Check each line of the records below and collect those that include the word "generalize".

-- Opening Marker --

-- ==== Sys2Proof/Laws/Tile.lean ====
section
/-! SUPPORT. The named updates of a tile: what each changes reads back, and every other field is unchanged; and what an
issue of an instruction makes of its body's answer. -/

namespace Sys2Proof.Machine

/-! ## Registers, program counters, flags -/

/-- `a0` reads as zero, never poisoned. -/
@[simp] theorem Tile.rdA_zero (t : Tile) : t.rdA 0 = (0, false) := rfl

theorem setBit_getLsbD {w : Nat} (v : BitVec w) (i j : Nat) (b : Bool) (hi : i < w) :
    (setBit v i b).getLsbD j = if j = i then b else v.getLsbD j := by
  have h2 : (BitVec.ofNat w (2 ^ i)).getLsbD j = decide (j = i) := by
    simp only [BitVec.getLsbD_ofNat, Nat.testBit_two_pow]
    by_cases hj : i = j
    · subst hj; simp [hi]
    · simp [hj, Ne.symm hj]
  have h3 : (if b then v ||| BitVec.ofNat w (2 ^ i) else v &&& ~~~ (BitVec.ofNat w (2 ^ i))).getLsbD j =
      if j = i then b else v.getLsbD j := by
    generalize BitVec.ofNat w (2 ^ i) = m at h2
    by_cases hw : j < w
    · have h4 : (v ||| m).getLsbD j = (v.getLsbD j || decide (j = i)) := by rw [BitVec.getLsbD_or, h2]
      have h5 : (v &&& ~~~ m).getLsbD j = (v.getLsbD j && !decide (j = i)) := by
        rw [BitVec.getLsbD_and, BitVec.getLsbD_not, h2]; simp [hw]
      cases b
      · rw [if_neg (by decide), h5]; by_cases hj : j = i <;> simp [hj]
      · rw [if_pos rfl, h4]; by_cases hj : j = i <;> simp [hj]
    · have : j ≠ i := by omega
      simp [this, BitVec.getLsbD_of_ge _ _ (Nat.le_of_not_lt hw)]
  exact h3

/-- A written `a` register reads as written. -/
theorem Tile.rdA_wrA_self (t : Tile) {r : R5} (v : W64) (p : Bool) (h : r ≠ 0) : (t.wrA r v p).rdA r = (v, p) := by
  unfold Tile.wrA Tile.rdA
  rw [if_neg h, if_neg h]
  dsimp only
  rw [vget_vset_self _ _ _ _ r.isLt, setBit_getLsbD _ _ _ _ r.isLt, if_pos rfl]

/-- A write of `a0` is discarded. -/
@[simp] theorem Tile.wrA_zero (t : Tile) (v : W64) (p : Bool) : t.wrA 0 v p = t := rfl

/-- A write of one `a` register leaves the others. -/
theorem Tile.rdA_wrA_of_ne (t : Tile) {r k : R5} (v : W64) (p : Bool) (h : k ≠ r) : (t.wrA r v p).rdA k = t.rdA k := by
  have hn : k.toNat ≠ r.toNat := fun e => h (BitVec.eq_of_toNat_eq e)
  by_cases h0 : r = 0
  · subst h0; rfl
  · unfold Tile.wrA Tile.rdA
    rw [if_neg h0]
    dsimp only
    rw [vget_vset_of_ne _ _ _ h, setBit_getLsbD _ _ _ _ r.isLt, if_neg hn]

@[simp] theorem Tile.pc_setPc (t : Tile) (st : Stream) (p : Pc) : (t.setPc st p).pc st = p := by cases st <;> rfl
@[simp] theorem Tile.pc_advance (t : Tile) (st : Stream) (n : Nat) : (t.advance st n).pc st = t.pc st + BitVec.ofNat 14 n := by
  cases st <;> rfl
@[simp] theorem Tile.csr_setCsr (t : Tile) (st : Stream) (c : StreamCsr) : (t.setCsr st c).csr st = c := by cases st <;> rfl
@[simp] theorem Tile.eng_setEng (t : Tile) (e : Eng) (q : EngQ) : (t.setEng e q).eng e = q := by cases e <;> rfl
theorem Tile.eng_setEng_of_ne (t : Tile) {e k : Eng} (q : EngQ) (h : k ≠ e) : (t.setEng e q).eng k = t.eng k := by
  cases e <;> cases k <;> first | rfl | exact absurd rfl h
@[simp] theorem Tile.vname_setVname (t : Tile) (r : V6) (n : VName) : (t.setVname r n).vname r = n := vget_vset_self _ _ _ _ r.isLt
theorem Tile.vname_setVname_of_ne (t : Tile) {r k : V6} (n : VName) (h : k ≠ r) : (t.setVname r n).vname k = t.vname k :=
  vget_vset_of_ne _ _ _ h
@[simp] theorem Tile.passX_a (t : Tile) (n : Nat) : t.passX .a n = t := rfl

/-! ## Counters -/

theorem Tile.bump_eq (t : Tile) (j : BitVec 3) :
    ∃ a b c, t.bump j = { t with pmc := a, pmovf := b, pmwrap := c } := by
  unfold Tile.bump; dsimp only
  split
  · exact ⟨_, _, _, rfl⟩
  · exact ⟨_, t.pmovf, t.pmwrap, rfl⟩

/-- Two states of a tile that differ in its performance counters alone. -/
def Tile.SameButPmc (t u : Tile) : Prop := ∃ a b c, u = { t with pmc := a, pmovf := b, pmwrap := c }

theorem Tile.SameButPmc.bump {t u : Tile} (h : t.SameButPmc u) (j : BitVec 3) : t.SameButPmc (u.bump j) := by
  obtain ⟨a, b, c, rfl⟩ := h
  obtain ⟨a', b', c', h'⟩ := Tile.bump_eq { t with pmc := a, pmovf := b, pmwrap := c } j
  rw [h']
  exact ⟨a', b', c', rfl⟩

/-- Counting an event changes the performance counters alone. -/
theorem Tile.count_eq (t : Tile) (ev : Nat) (st : Option Stream) :
    ∃ a b c, t.count ev st = { t with pmc := a, pmovf := b, pmwrap := c } := by
  unfold Tile.count
  generalize [(0 : BitVec 3), 1, 2, 3, 4, 5, 6, 7] = l
  suffices h : ∀ u : Tile, t.SameButPmc u → t.SameButPmc (List.foldl (fun (t : Tile) (j : BitVec 3) =>
        let sel := vget t.pmsel 0 j
        let mine := match st with
          | none => true
          | some st => sel.getLsbD 9 == (st == .x)
        if (sel.extractLsb' 0 8).toNat == ev && ev != 0 && mine then t.bump j else t) u l) from
    h t ⟨t.pmc, t.pmovf, t.pmwrap, rfl⟩
  induction l with
  | nil => exact fun u hu => hu
  | cons j r ih =>
    intro u hu
    rw [List.foldl_cons]
    apply ih
    cases st <;> (dsimp only; split <;> first | exact hu.bump j | exact hu)

/-! ## Fields that an update leaves -/

@[simp] theorem Tile.setPc_ctx (t : Tile) (st : Stream) (p : Pc) : (t.setPc st p).ctx = t.ctx := by cases st <;> rfl
@[simp] theorem Tile.setPc_holder (t : Tile) (st : Stream) (p : Pc) : (t.setPc st p).holder = t.holder := by cases st <;> rfl
@[simp] theorem Tile.setPc_sclass (t : Tile) (st : Stream) (p : Pc) : (t.setPc st p).sclass = t.sclass := by cases st <;> rfl
@[simp] theorem Tile.setPc_sreq (t : Tile) (st : Stream) (p : Pc) : (t.setPc st p).sreq = t.sreq := by cases st <;> rfl
@[simp] theorem Tile.setPc_srefused (t : Tile) (st : Stream) (p : Pc) : (t.setPc st p).srefused = t.srefused := by cases st <;> rfl
@[simp] theorem Tile.setPc_sreqAt (t : Tile) (st : Stream) (p : Pc) : (t.setPc st p).sreqAt = t.sreqAt := by cases st <;> rfl
@[simp] theorem Tile.setPc_launch (t : Tile) (st : Stream) (p : Pc) : (t.setPc st p).launch = t.launch := by cases st <;> rfl
@[simp] theorem Tile.setPc_cur (t : Tile) (st : Stream) (p : Pc) : (t.setPc st p).cur = t.cur := by cases st <;> rfl
@[simp] theorem Tile.setPc_switched (t : Tile) (st : Stream) (p : Pc) : (t.setPc st p).switched = t.switched := by cases st <;> rfl
@[simp] theorem Tile.setPc_term (t : Tile) (st : Stream) (p : Pc) : (t.setPc st p).term = t.term := by cases st <;> rfl
@[simp] theorem Tile.setPc_ist (t : Tile) (st : Stream) (p : Pc) : (t.setPc st p).ist = t.ist := by cases st <;> rfl
@[simp] theorem Tile.setPc_item (t : Tile) (st : Stream) (p : Pc) : (t.setPc st p).item = t.item := by cases st <;> rfl
@[simp] theorem Tile.setPc_stop (t : Tile) (st : Stream) (p : Pc) : (t.setPc st p).stop = t.stop := by cases st <;> rfl
@[simp] theorem Tile.setPc_capturing (t : Tile) (st : Stream) (p : Pc) : (t.setPc st p).capturing = t.capturing := by cases st <;> rfl
@[simp] theorem Tile.setPc_resume (t : Tile) (st : Stream) (p : Pc) : (t.setPc st p).resume = t.resume := by cases st <;> rfl
@[simp] theorem Tile.setPc_lastImg (t : Tile) (st : Stream) (p : Pc) : (t.setPc st p).lastImg = t.lastImg := by cases st <;> rfl
@[simp] theorem Tile.setPc_faults (t : Tile) (st : Stream) (p : Pc) : (t.setPc st p).faults = t.faults := by cases st <;> rfl
@[simp] theorem Tile.setPc_areg (t : Tile) (st : Stream) (p : Pc) : (t.setPc st p).areg = t.areg := by cases st <;> rfl
@[simp] theorem Tile.setPc_apois (t : Tile) (st : Stream) (p : Pc) : (t.setPc st p).apois = t.apois := by cases st <;> rfl
@[simp] theorem Tile.setPc_xreg (t : Tile) (st : Stream) (p : Pc) : (t.setPc st p).xreg = t.xreg := by cases st <;> rfl
@[simp] theorem Tile.setPc_xpois (t : Tile) (st : Stream) (p : Pc) : (t.setPc st p).xpois = t.xpois := by cases st <;> rfl
@[simp] theorem Tile.setPc_flags (t : Tile) (st : Stream) (p : Pc) : (t.setPc st p).flags = t.flags := by cases st <;> rfl
@[simp] theorem Tile.setPc_fpend (t : Tile) (st : Stream) (p : Pc) : (t.setPc st p).fpend = t.fpend := by cases st <;> rfl
@[simp] theorem Tile.setPc_astep (t : Tile) (st : Stream) (p : Pc) : (t.setPc st p).astep = t.astep := by cases st <;> rfl
@[simp] theorem Tile.setPc_xstep (t : Tile) (st : Stream) (p : Pc) : (t.setPc st p).xstep = t.xstep := by cases st <;> rfl
@[simp] theorem Tile.setPc_v (t : Tile) (st : Stream) (p : Pc) : (t.setPc st p).v = t.v := by cases st <;> rfl
@[simp] theorem Tile.setPc_k (t : Tile) (st : Stream) (p : Pc) : (t.setPc st p).k = t.k := by cases st <;> rfl
@[simp] theorem Tile.setPc_z (t : Tile) (st : Stream) (p : Pc) : (t.setPc st p).z = t.z := by cases st <;> rfl
@[simp] theorem Tile.setPc_q (t : Tile) (st : Stream) (p : Pc) : (t.setPc st p).q = t.q := by cases st <;> rfl
@[simp] theorem Tile.setPc_qb (t : Tile) (st : Stream) (p : Pc) : (t.setPc st p).qb = t.qb := by cases st <;> rfl
@[simp] theorem Tile.setPc_tk (t : Tile) (st : Stream) (p : Pc) : (t.setPc st p).tk = t.tk := by cases st <;> rfl
@[simp] theorem Tile.setPc_rcp (t : Tile) (st : Stream) (p : Pc) : (t.setPc st p).rcp = t.rcp := by cases st <;> rfl
@[simp] theorem Tile.setPc_ax (t : Tile) (st : Stream) (p : Pc) : (t.setPc st p).ax = t.ax := by cases st <;> rfl
@[simp] theorem Tile.setPc_av (t : Tile) (st : Stream) (p : Pc) : (t.setPc st p).av = t.av := by cases st <;> rfl
@[simp] theorem Tile.setPc_ak (t : Tile) (st : Stream) (p : Pc) : (t.setPc st p).ak = t.ak := by cases st <;> rfl
@[simp] theorem Tile.setPc_fctl (t : Tile) (st : Stream) (p : Pc) : (t.setPc st p).fctl = t.fctl := by cases st <;> rfl
@[simp] theorem Tile.setPc_fstat (t : Tile) (st : Stream) (p : Pc) : (t.setPc st p).fstat = t.fstat := by cases st <;> rfl
@[simp] theorem Tile.setPc_leak (t : Tile) (st : Stream) (p : Pc) : (t.setPc st p).leak = t.leak := by cases st <;> rfl
@[simp] theorem Tile.setPc_adty (t : Tile) (st : Stream) (p : Pc) : (t.setPc st p).adty = t.adty := by cases st <;> rfl
@[simp] theorem Tile.setPc_acsr (t : Tile) (st : Stream) (p : Pc) : (t.setPc st p).acsr = t.acsr := by cases st <;> rfl
@[simp] theorem Tile.setPc_xcsr (t : Tile) (st : Stream) (p : Pc) : (t.setPc st p).xcsr = t.xcsr := by cases st <;> rfl
@[simp] theorem Tile.setPc_cyc (t : Tile) (st : Stream) (p : Pc) : (t.setPc st p).cyc = t.cyc := by cases st <;> rfl
@[simp] theorem Tile.setPc_pmc (t : Tile) (st : Stream) (p : Pc) : (t.setPc st p).pmc = t.pmc := by cases st <;> rfl
@[simp] theorem Tile.setPc_pmsel (t : Tile) (st : Stream) (p : Pc) : (t.setPc st p).pmsel = t.pmsel := by cases st <;> rfl
@[simp] theorem Tile.setPc_pmovf (t : Tile) (st : Stream) (p : Pc) : (t.setPc st p).pmovf = t.pmovf := by cases st <;> rfl
@[simp] theorem Tile.setPc_pmwrap (t : Tile) (st : Stream) (p : Pc) : (t.setPc st p).pmwrap = t.pmwrap := by cases st <;> rfl
@[simp] theorem Tile.setPc_brk (t : Tile) (st : Stream) (p : Pc) : (t.setPc st p).brk = t.brk := by cases st <;> rfl
@[simp] theorem Tile.setPc_wgran (t : Tile) (st : Stream) (p : Pc) : (t.setPc st p).wgran = t.wgran := by cases st <;> rfl
@[simp] theorem Tile.setPc_wroteClu (t : Tile) (st : Stream) (p : Pc) : (t.setPc st p).wroteClu = t.wroteClu := by cases st <;> rfl
@[simp] theorem Tile.setPc_sealb (t : Tile) (st : Stream) (p : Pc) : (t.setPc st p).sealb = t.sealb := by cases st <;> rfl
@[simp] theorem Tile.setPc_xcyc (t : Tile) (st : Stream) (p : Pc) : (t.setPc st p).xcyc = t.xcyc := by cases st <;> rfl
@[simp] theorem Tile.setPc_pend (t : Tile) (st : Stream) (p : Pc) : (t.setPc st p).pend = t.pend := by cases st <;> rfl
@[simp] theorem Tile.setPc_units (t : Tile) (st : Stream) (p : Pc) : (t.setPc st p).units = t.units := by cases st <;> rfl
@[simp] theorem Tile.setPc_ldClose (t : Tile) (st : Stream) (p : Pc) : (t.setPc st p).ldClose = t.ldClose := by cases st <;> rfl
@[simp] theorem Tile.setPc_stClose (t : Tile) (st : Stream) (p : Pc) : (t.setPc st p).stClose = t.stClose := by cases st <;> rfl
@[simp] theorem Tile.setPc_stCloseC (t : Tile) (st : Stream) (p : Pc) : (t.setPc st p).stCloseC = t.stCloseC := by cases st <;> rfl
@[simp] theorem Tile.setPc_holdSt (t : Tile) (st : Stream) (p : Pc) : (t.setPc st p).holdSt = t.holdSt := by cases st <;> rfl
@[simp] theorem Tile.setPc_holdLd (t : Tile) (st : Stream) (p : Pc) : (t.setPc st p).holdLd = t.holdLd := by cases st <;> rfl
@[simp] theorem Tile.setPc_ecopy (t : Tile) (st : Stream) (p : Pc) : (t.setPc st p).ecopy = t.ecopy := by cases st <;> rfl
@[simp] theorem Tile.setPc_egath (t : Tile) (st : Stream) (p : Pc) : (t.setPc st p).egath = t.egath := by cases st <;> rfl
@[simp] theorem Tile.setPc_emat (t : Tile) (st : Stream) (p : Pc) : (t.setPc st p).emat = t.emat := by cases st <;> rfl
@[simp] theorem Tile.setPc_ecoll (t : Tile) (st : Stream) (p : Pc) : (t.setPc st p).ecoll = t.ecoll := by cases st <;> rfl
@[simp] theorem Tile.setPc_esalt (t : Tile) (st : Stream) (p : Pc) : (t.setPc st p).esalt = t.esalt := by cases st <;> rfl
@[simp] theorem Tile.setPc_loose (t : Tile) (st : Stream) (p : Pc) : (t.setPc st p).loose = t.loose := by cases st <;> rfl
@[simp] theorem Tile.setPc_alog (t : Tile) (st : Stream) (p : Pc) : (t.setPc st p).alog = t.alog := by cases st <;> rfl
@[simp] theorem Tile.setPc_active (t : Tile) (st : Stream) (p : Pc) : (t.setPc st p).active = t.active := by cases st <;> rfl
@[simp] theorem Tile.setPc_shadow (t : Tile) (st : Stream) (p : Pc) : (t.setPc st p).shadow = t.shadow := by cases st <;> rfl
@[simp] theorem Tile.setPc_viewA (t : Tile) (st : Stream) (p : Pc) : (t.setPc st p).viewA = t.viewA := by cases st <;> rfl
@[simp] theorem Tile.setPc_viewS (t : Tile) (st : Stream) (p : Pc) : (t.setPc st p).viewS = t.viewS := by cases st <;> rfl
@[simp] theorem Tile.setPc_l1 (t : Tile) (st : Stream) (p : Pc) : (t.setPc st p).l1 = t.l1 := by cases st <;> rfl
@[simp] theorem Tile.setPc_l1use (t : Tile) (st : Stream) (p : Pc) : (t.setPc st p).l1use = t.l1use := by cases st <;> rfl
@[simp] theorem Tile.setPc_claims (t : Tile) (st : Stream) (p : Pc) : (t.setPc st p).claims = t.claims := by cases st <;> rfl
@[simp] theorem Tile.setPc_tlb (t : Tile) (st : Stream) (p : Pc) : (t.setPc st p).tlb = t.tlb := by cases st <;> rfl
@[simp] theorem Tile.setPc_past (t : Tile) (st : Stream) (p : Pc) : (t.setPc st p).past = t.past := by cases st <;> rfl
@[simp] theorem Tile.setPc_walks (t : Tile) (st : Stream) (p : Pc) : (t.setPc st p).walks = t.walks := by cases st <;> rfl
@[simp] theorem Tile.setPc_reqCred (t : Tile) (st : Stream) (p : Pc) : (t.setPc st p).reqCred = t.reqCred := by cases st <;> rfl
@[simp] theorem Tile.setPc_rspCred (t : Tile) (st : Stream) (p : Pc) : (t.setPc st p).rspCred = t.rspCred := by cases st <;> rfl
@[simp] theorem Tile.setPc_enqs (t : Tile) (st : Stream) (p : Pc) : (t.setPc st p).enqs = t.enqs := by cases st <;> rfl
@[simp] theorem Tile.setPc_ov (t : Tile) (st : Stream) (p : Pc) : (t.setPc st p).ov = t.ov := by cases st <;> rfl
@[simp] theorem Tile.setPc_relPend (t : Tile) (st : Stream) (p : Pc) : (t.setPc st p).relPend = t.relPend := by cases st <;> rfl
@[simp] theorem Tile.setPc_inBar (t : Tile) (st : Stream) (p : Pc) : (t.setPc st p).inBar = t.inBar := by cases st <;> rfl
@[simp] theorem Tile.setPc_bars (t : Tile) (st : Stream) (p : Pc) : (t.setPc st p).bars = t.bars := by cases st <;> rfl
@[simp] theorem Tile.setPc_dcReq (t : Tile) (st : Stream) (p : Pc) : (t.setPc st p).dcReq = t.dcReq := by cases st <;> rfl
@[simp] theorem Tile.setPc_alogOps (t : Tile) (st : Stream) (p : Pc) : (t.setPc st p).alogOps = t.alogOps := by cases st <;> rfl
@[simp] theorem Tile.setPc_xlogOps (t : Tile) (st : Stream) (p : Pc) : (t.setPc st p).xlogOps = t.xlogOps := by cases st <;> rfl
@[simp] theorem Tile.setPc_resA (t : Tile) (st : Stream) (p : Pc) : (t.setPc st p).resA = t.resA := by cases st <;> rfl
@[simp] theorem Tile.setPc_resX (t : Tile) (st : Stream) (p : Pc) : (t.setPc st p).resX = t.resX := by cases st <;> rfl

-- Closing Marker --

◆ ANSWER SECTION
    generalize BitVec.ofNat w (2 ^ i) = m at h2
  generalize [(0 : BitVec 3), 1, 2, 3, 4, 5, 6, 7] = l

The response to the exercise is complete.